An additional rule could be generated. For the case of Risk NOT low, Age = Young, and Income NOT high, there are 4 cases with low income (probability of on-time = 0.5) and 4 cases with average income (probability of on-time = 0.75). The greater discrimination is provided by average income, resulting in the rule:

IF (Risk NOT low)	AND (Age NOT middle)	AND (Income average)	THEN predict on-time
ELSE			Predict either

There is no added accuracy obtained with this rule, shown in Table 8.10.

Table 8.10 Accuracy of fourth rule

Risk	Age	Income	Count	Probability (on-time)
Low			10/20	1.0
NOT low	Middle		1/20	0.0
NOT low	Young	High	1/20	0.0
NOT low	Young	Average	4/20	0.75
NOT low	Young	Low	4/20	0.50

The expected error is 4/20 times 0.25 + 4/20 times 0.5, equals 0.15, the same as without the rule.
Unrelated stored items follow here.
/-- n bytes written; whole lines lose their poison and whole words their errors (07 R266). -/
def State.hwrite (s : State) (h : Home) (n v : Nat) : State :=
  match h with
  | .mem true a =>
    { s with dram := mwrite s.dram a n v
             dramPoison := s.dramPoison.filter (fun l => !(wholeLines a n).contains l)
             upsets := s.upsets.filter (fun u => match u.at_ with
               | .dram w => !coversWord 32 a n w
               | _ => true) }
  | .mem false a =>
    { s with cstore := mwrite s.cstore a n v
             cstorePoison := s.cstorePoison.filter (fun l => !(wholeLines a n).contains l)
             upsets := s.upsets.filter (fun u => match u.at_ with
               | .cstore w => !coversWord 8 a n w
               | _ => true) }
  | _ => s

/-- An access to a home meets the errors of its words (07 R266). -/
def State.eccHome (s : State) (h : Home) (n : Nat) : State :=
  if s.upsets.isEmpty then s
  else match h with
    | .mem true a => s.eccDram a n
    | .mem false a => s.eccStore a n
    | _ => s

/-- The lines of a written range become poisoned (12 R420). -/
def State.hmark (s : State) (h : Home) (n : Nat) : State :=
  match h with
  | .mem true a => { s with dramPoison := addAll s.dramPoison (unitsOf a n 256) }
  | .mem false a => { s with cstorePoison := addAll s.cstorePoison (unitsOf a n 256) }
  | _ => s

/-- A write reached a granule that a CHECKPOINT watches (12 R438). -/
def State.noteWrite (s : State) (p off : Nat) : State :=
  match (s.part p).ckpt with
  | some k => if k.watched.contains (off / granSize) then s.setPart p { s.part p with ckpt := some { k with torn := true } } else s
  | none => s

/-! Scratchpads and counters as targets (02 R37, R56). -/

/-- The core an SPD or CTR offset names. -/
def offLoc (p c off : Nat) : Loc := ⟨p, c, bits off 24 6, bits off 18 6⟩

/-- Every MMA.S that streams from a written range [a, a + n) takes the write into its buffers (04 R126). -/
def CoreSt.refill (c : CoreSt) (a n : Nat) : CoreSt :=
  (List.range 4).foldl (fun d i =>
    let ar := d.arr i
    d.setArr i { ar with act := ar.act.map (fun x =>
      if x.op.kind = .mmaS ∧ (wgtRanges x.op.hdr x.op.wgt x.op.depth).any (fun r => (Rng.rd r.1 r.2).meets (.wr a n)) = true
      then x.rewrite c else x) }) c

/-- A remote write into a scratchpad (02 R41, 04 R126). -/
def CoreSt.take (c : CoreSt) (a n v : Nat) : CoreSt :=
  (({ c with spad := swrite c.spad a n v } : CoreSt).clean [(a, n)]).refill a n

def State.spadWrite (s : State) (l : Loc) (a n v : Nat) : State := s.setCore l ((s.core l).take a n v)

/-- Words of a scratchpad that a poisoned write leaves poisoned (12 R420). -/
def State.spadMark (s : State) (l : Loc) (a n : Nat) : State :=
  let c := s.core l
  s.setCore l (({ c with spadPoison := addAll c.spadPoison ((unitsOf a n 8).map (· % 32768)) } : CoreSt).refill a n)

/-! Atomics (02 R43). -/

/-- The value an atomic leaves: operation 0 ADD, 1 MIN, 2 MAX on element type t. -/
def atomFn (aop t old x : Nat) : Nat :=
  let w := 8 * atomBytes t
  let f := if t = 2 then 0 else 1
  if t ≤ 1 then
    match aop with
    | 0 => (old + x) % 2 ^ w
    | 1 => if sgn (x % 2 ^ w) w < sgn old w then x % 2 ^ w else old
    | _ => if sgn old w < sgn (x % 2 ^ w) w then x % 2 ^ w else old
  else
    let a := toNum f old
    let b := toNum f (x % 2 ^ w)
    ofNum f .rne (match aop with
      | 0 => a.add b
      | 1 => a.min b
      | _ => a.max b)

/-! Recalls of lines the host holds (11 R397). -/

def State.sfEntry (s : State) (f line : Nat) : Option SfEnt := s.sf.find? (fun e => e.f == f && e.line == line)

/-- Whether a device access to a line must wait for a recall. -/
def State.mustRecall (s : State) (f line : Nat) (write : Bool) : Bool :=
  match s.sfEntry f line with
  | some e => write || e.claimed
  | none => false

/-- A Recall sent, unless one is on its way. -/
def State.sendRecall (s : State) (f line : Nat) : State :=
  if s.recalls.contains (f, line) then s
  else
    let r : HostReq := { id := s.hostId, kind := 3, addr := 64 * line, size := 64, data := 0, wait := .recall f line }
    { s with recalls := s.recalls ++ [(f, line)], hostId := s.hostId + 1, hostTx := s.hostTx ++ [.request r] }

/-- The lines of [off, off + n) of a partition's Reservoir whose host copies must come back first. -/
def State.held (s : State) (p off n : Nat) (write : Bool) : List Nat :=
  if s.sf.isEmpty then [] else (unitsOf off n 64).filter (fun l => s.mustRecall p l write)

def State.recallAll (s : State) (p : Nat) (ls : List Nat) : State := ls.foldl (fun s l => s.sendRecall p l) s

/-! Requests to the host (11 R398). -/

/-- The StoreMasks of a write of [a, a + n): one for each 64 B line, with its mask and the line's bytes in place (11 R396, R398). -/
def storeMasks (a n v : Nat) : List (Nat × Nat × Nat) :=
  (unitsOf a n 64).map (fun l =>
    let lo := max a (64 * l)
    let hi := min (a + n) (64 * l + 64)
    (64 * l, (2 ^ (hi - lo) - 1) * 2 ^ (lo - 64 * l), bits v (8 * (lo - a)) (8 * (hi - lo)) * 2 ^ (8 * (lo - 64 * l))))

/-- One request sent. -/
def State.hostSend (s : State) (r : HostReq) : State :=
  { s with hreqs := s.hreqs ++ [{ r with id := s.hostId }], hostId := s.hostId + 1
           hostTx := s.hostTx ++ [.request { r with id := s.hostId }] }

/-- A LoadPeek or an Atomic, or the StoreMasks of a write. -/
def State.hostAsk (s : State) (kind addr size data : Nat) (w : HostWait) : State :=
  if kind = 1 then
    (storeMasks addr size data).foldl (fun (t : State) e =>
      t.hostSend { id := 0, kind, addr := e.1, size := 64, data := e.2.2, wait := w, mask := e.2.1, grp := s.hostId }) s
  else s.hostSend { id := 0, kind, addr, size, data, wait := w, grp := s.hostId }

/-! Blocks being migrated (07 R256). -/

/-- Transfers of a migration in flight. -/
def State.moving (s : State) (p g : Nat) : Bool :=
  s.hreqs.any (fun r => match r.wait with
    | .move q h _ => q == p && h == g
    | _ => false)
  || s.ops.any (fun e => match e.2.owner with
    | .move q h _ => q == p && h == g
    | _ => false)

/-- Whether a block of a granule that is being copied from outside the device holds an offset. -/
def State.migBusy (s : State) (p off : Nat) : Bool :=
  (s.part p).migs.any (fun m => m.gran == off / granSize && m.next == off % granSize / 65536 && s.moving p m.gran)

/-! Table accesses of engines to their own node (06 R195): an address with its space in [49:48], and a byte offset. -/

def tblSpace (a : Nat) : Nat := bits a 48 2
def tblOff (a i : Nat) : Nat := (bits a 0 48 + i) % 2 ^ 48

/-- Cuts [off, off + n) at the multiples of u. -/
def cutAt (u : Nat) : Nat → Nat → Nat → List (Nat × Nat)
  | 0, _, _ => []
  | k + 1, off, n =>
    if n = 0 then []
    else
      let m := min n (u - off % u)
      (off, m) :: cutAt u k (off + m) (n - m)

def blocksOf (off n : Nat) : List (Nat × Nat) := cutAt 256 (n / 256 + 2) off n

/-- The first offset of a table range that its home refuses (06 R195, 08 R309). -/
def State.tblBad (s : State) (p a i n : Nat) (write : Bool) : Option Nat :=
  let off := tblOff a i
  if tblSpace a = 1 then
    (if off + n > 2 ^ 30 || decide ((off + n - 1) / 2 ^ 24 ≥ s.nclu p) && n != 0 then
      some (max off (s.nclu p * 2 ^ 24)) else none)
  else
    ((unitsOf off n granSize).find? (fun g => !s.resOk p (s.wg p) (g * granSize) write)).map (fun g => max off (g * granSize))

/-- The home a COPY or a ring record reads: a STREAM block that is not staged is read at its backing, which holds the same bytes
(log 13). -/
def State.srcHome (s : State) (p off : Nat) : Option Home :=
  match s.homeOf p off with
  | some (.unstaged id b) =>
    (((s.part p).objs.find? (fun o => o.id == id)).bind (fun o => tget o.place (b / 32))).map (fun pl => pl.home (off % granSize))
  | h => h

/-- Whether a home is outside the device. -/
def Home.away (h : Home) : Bool :=
  match h with
  | .host _ => true
  | .node _ _ => true
  | _ => false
When machine learning methods encounter no improvement, they generally stop. (Here, we have exhausted all combinations anyway.) Therefore, the last rule would not be added to the first three. The machine learning algorithm would stop at:

IF (Risk low)			THEN predict On-time
ELSE
IF (Risk NOT low)	AND (Age middle)		THEN predict Late
ELSE
IF (Risk NOT low)	AND (Age NOT middle)	AND (Income high)	THEN predict Late
ELSE			Predict On-time

This model can be tested with the data given in Table 8.5. Table 8.11 shows the results.

Table 8.11 Rules applied to test cases

Record	Actual	Rule prediction	By rule	Result
1	On-time	On-time	1	Match
2	On-time	On-time	1	Match
3	On-time	On-time	1	Match
4	On-time	On-time	Else	Match
5	On-time	On-time	1	Match
6	On-time	On-time	Else	Match
7	Late	On-time	Else	Miss
8	On-time	On-time	1	Match
9	On-time	Late	3	Miss
10	On-time	On-time	1	Match

Figure 8.2 shows the decision tree for this set of rules.

Figure 8.2 Decision tree for rule

In this case, the coincidence matrix is shown in Table 8.12.

Table 8.12 Coincidence matrix for rule set

Actual	Late	On-time	Total
Late	0	1	1
On-Time	1	8	9
Total	1	9	10

In this case, the accuracy of the model is 8/10, or 80 percent. There were errors of both types (denying a good loan application, accepting one bad application).

Software Demonstrations

We use the loan application dataset to demonstrate the decision tree operation, both manually as well as with software. The full loan application dataset had 650 observations over 4 variables. We can use the first 400 observations for training, reserving the last 250 observations for testing. The data for this covered in Chapter 4 is grouped in Table 8.13.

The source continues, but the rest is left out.